*** Opening Study material ***

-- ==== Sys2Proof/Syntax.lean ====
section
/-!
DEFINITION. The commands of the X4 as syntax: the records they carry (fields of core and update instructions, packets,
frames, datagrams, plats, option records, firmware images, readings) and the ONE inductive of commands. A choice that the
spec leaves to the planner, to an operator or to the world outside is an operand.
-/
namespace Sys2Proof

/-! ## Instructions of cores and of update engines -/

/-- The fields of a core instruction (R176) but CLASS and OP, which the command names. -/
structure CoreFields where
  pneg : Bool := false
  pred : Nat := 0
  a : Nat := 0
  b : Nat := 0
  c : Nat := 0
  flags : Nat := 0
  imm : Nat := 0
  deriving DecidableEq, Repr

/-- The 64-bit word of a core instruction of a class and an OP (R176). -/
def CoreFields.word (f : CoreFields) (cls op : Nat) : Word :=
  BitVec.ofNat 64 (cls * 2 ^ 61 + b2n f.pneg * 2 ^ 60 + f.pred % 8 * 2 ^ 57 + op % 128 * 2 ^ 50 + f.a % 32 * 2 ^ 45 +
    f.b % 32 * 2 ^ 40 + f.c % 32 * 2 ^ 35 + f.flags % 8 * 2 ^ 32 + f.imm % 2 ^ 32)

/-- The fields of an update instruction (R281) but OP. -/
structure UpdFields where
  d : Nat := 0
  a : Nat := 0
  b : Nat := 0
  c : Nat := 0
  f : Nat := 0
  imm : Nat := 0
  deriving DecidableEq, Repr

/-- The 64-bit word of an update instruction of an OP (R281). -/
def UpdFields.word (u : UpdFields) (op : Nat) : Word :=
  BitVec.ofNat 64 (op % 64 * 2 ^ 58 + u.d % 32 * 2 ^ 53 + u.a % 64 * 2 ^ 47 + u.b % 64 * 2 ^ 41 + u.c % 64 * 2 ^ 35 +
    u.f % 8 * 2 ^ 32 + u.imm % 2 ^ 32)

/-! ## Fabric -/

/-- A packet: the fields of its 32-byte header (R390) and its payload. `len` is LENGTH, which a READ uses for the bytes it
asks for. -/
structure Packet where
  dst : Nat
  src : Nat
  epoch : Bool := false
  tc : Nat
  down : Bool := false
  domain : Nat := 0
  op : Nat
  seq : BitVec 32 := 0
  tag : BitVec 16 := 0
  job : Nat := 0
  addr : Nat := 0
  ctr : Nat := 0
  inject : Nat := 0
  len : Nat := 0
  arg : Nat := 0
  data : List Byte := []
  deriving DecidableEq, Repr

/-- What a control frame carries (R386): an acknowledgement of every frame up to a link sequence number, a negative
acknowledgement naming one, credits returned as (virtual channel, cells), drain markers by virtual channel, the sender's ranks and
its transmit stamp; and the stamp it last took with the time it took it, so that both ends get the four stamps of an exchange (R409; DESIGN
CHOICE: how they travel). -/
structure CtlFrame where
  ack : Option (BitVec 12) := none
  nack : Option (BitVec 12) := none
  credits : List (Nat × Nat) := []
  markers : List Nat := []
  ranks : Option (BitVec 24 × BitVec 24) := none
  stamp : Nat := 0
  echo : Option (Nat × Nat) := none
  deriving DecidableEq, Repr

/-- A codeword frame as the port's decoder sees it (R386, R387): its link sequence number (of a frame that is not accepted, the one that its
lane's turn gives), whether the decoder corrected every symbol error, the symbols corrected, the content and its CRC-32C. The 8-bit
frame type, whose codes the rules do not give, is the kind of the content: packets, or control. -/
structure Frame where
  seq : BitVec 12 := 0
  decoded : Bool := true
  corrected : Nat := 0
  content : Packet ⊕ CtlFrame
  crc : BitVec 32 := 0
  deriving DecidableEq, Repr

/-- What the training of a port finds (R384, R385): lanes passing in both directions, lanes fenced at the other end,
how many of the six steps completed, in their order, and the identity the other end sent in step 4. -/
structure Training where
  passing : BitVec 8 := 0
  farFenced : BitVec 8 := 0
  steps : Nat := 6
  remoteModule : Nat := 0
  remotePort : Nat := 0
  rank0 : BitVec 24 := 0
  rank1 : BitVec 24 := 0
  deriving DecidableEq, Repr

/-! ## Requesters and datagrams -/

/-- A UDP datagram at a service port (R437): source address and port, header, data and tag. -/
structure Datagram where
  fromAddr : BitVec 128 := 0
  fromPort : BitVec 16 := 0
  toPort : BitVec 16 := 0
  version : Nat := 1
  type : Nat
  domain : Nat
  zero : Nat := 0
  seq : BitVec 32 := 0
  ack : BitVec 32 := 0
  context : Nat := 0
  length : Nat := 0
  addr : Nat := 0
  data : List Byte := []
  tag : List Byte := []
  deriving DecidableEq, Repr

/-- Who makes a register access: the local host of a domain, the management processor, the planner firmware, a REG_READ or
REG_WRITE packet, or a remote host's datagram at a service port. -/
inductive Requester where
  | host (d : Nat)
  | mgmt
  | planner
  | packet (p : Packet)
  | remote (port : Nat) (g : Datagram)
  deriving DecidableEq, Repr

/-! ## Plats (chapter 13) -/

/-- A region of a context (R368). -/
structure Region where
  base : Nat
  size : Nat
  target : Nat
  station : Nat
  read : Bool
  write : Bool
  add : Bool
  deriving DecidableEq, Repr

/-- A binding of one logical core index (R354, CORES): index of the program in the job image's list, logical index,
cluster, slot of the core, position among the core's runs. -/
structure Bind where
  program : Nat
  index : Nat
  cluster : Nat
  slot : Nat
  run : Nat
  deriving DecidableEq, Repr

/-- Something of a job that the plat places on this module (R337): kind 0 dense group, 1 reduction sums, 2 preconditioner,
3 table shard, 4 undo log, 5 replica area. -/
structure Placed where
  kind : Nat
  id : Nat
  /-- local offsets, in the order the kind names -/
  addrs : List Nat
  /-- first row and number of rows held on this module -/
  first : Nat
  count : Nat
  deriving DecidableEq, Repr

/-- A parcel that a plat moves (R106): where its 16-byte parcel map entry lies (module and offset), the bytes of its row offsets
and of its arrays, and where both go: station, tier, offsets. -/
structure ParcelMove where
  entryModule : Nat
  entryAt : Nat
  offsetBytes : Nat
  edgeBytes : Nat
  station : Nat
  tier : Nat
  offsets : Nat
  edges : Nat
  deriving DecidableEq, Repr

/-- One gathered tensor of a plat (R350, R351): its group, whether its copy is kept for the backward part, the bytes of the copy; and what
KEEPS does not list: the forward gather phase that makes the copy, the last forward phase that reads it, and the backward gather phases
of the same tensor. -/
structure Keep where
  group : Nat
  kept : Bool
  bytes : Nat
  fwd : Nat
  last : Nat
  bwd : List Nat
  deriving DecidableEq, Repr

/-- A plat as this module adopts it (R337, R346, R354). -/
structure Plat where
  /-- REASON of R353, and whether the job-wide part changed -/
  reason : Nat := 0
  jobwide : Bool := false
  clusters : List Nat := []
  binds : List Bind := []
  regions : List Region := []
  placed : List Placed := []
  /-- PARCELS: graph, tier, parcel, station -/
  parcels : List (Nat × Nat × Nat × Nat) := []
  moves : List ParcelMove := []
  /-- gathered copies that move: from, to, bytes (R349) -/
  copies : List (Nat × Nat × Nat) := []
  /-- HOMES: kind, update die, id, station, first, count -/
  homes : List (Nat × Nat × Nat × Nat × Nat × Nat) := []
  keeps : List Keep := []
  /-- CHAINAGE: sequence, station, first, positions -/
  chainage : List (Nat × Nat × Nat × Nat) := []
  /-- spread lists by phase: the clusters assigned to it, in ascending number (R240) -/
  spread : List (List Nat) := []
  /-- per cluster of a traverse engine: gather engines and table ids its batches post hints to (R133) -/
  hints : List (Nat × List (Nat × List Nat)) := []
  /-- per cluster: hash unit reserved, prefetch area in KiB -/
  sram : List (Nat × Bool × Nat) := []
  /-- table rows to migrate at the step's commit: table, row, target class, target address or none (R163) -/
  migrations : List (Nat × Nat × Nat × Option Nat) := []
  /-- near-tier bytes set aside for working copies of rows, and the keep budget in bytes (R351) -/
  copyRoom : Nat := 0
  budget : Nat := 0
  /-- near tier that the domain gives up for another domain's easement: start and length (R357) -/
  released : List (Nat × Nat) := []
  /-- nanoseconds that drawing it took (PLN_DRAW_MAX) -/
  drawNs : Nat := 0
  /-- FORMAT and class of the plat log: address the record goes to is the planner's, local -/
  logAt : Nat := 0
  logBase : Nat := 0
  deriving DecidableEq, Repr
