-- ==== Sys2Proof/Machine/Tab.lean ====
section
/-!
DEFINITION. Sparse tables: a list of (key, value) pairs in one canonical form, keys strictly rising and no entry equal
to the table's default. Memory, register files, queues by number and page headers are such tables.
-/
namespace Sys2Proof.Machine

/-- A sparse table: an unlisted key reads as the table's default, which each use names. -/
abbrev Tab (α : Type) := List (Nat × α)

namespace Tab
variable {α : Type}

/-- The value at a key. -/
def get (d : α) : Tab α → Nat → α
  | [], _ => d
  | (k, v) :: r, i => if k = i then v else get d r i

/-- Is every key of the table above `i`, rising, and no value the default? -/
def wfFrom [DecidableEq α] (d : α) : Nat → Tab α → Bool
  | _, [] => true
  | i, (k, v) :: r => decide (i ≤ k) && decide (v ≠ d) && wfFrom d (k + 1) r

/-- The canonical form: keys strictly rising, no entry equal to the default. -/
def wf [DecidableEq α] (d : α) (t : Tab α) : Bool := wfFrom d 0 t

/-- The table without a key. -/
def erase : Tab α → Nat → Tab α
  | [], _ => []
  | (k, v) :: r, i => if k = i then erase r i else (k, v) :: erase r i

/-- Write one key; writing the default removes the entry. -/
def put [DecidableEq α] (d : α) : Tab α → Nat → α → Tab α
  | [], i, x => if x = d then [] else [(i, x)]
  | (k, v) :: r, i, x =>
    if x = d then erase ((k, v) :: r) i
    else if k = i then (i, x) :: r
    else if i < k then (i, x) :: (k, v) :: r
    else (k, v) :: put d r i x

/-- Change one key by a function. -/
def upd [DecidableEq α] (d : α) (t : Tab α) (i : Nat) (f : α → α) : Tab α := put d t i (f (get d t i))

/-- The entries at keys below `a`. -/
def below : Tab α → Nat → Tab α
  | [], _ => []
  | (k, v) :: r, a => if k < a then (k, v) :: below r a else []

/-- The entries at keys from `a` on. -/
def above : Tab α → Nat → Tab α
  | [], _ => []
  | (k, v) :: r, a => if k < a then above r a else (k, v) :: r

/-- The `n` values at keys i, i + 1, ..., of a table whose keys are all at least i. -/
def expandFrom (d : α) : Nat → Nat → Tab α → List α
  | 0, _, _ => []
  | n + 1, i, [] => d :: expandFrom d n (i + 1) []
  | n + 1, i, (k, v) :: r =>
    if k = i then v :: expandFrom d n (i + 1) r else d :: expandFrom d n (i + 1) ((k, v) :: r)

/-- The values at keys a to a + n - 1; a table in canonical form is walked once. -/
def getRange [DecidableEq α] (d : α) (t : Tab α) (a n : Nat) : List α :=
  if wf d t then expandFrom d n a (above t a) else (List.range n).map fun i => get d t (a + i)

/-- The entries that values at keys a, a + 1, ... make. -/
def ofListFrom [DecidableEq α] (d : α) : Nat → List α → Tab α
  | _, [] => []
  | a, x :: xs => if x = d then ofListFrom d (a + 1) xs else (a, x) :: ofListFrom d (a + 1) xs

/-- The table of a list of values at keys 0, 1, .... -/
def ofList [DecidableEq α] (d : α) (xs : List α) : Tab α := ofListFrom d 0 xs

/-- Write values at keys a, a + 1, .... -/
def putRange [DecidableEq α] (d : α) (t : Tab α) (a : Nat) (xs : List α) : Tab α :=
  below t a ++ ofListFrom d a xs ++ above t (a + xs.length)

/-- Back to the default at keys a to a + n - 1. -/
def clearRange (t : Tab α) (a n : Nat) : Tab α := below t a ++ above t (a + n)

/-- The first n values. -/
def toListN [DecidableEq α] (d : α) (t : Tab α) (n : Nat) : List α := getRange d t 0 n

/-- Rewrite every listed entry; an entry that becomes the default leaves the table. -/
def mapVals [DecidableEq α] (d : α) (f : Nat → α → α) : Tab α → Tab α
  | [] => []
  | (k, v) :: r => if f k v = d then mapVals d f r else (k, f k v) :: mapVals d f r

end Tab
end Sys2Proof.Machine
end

*** Closing Study material ***

### Problem requirements
Search the entries for "backward" and copy out each line that has it.

### Response
/-- One gathered tensor of a plat (R350, R351): its group, whether its copy is kept for the backward part, the bytes of the copy; and what
KEEPS does not list: the forward gather phase that makes the copy, the last forward phase that reads it, and the backward gather phases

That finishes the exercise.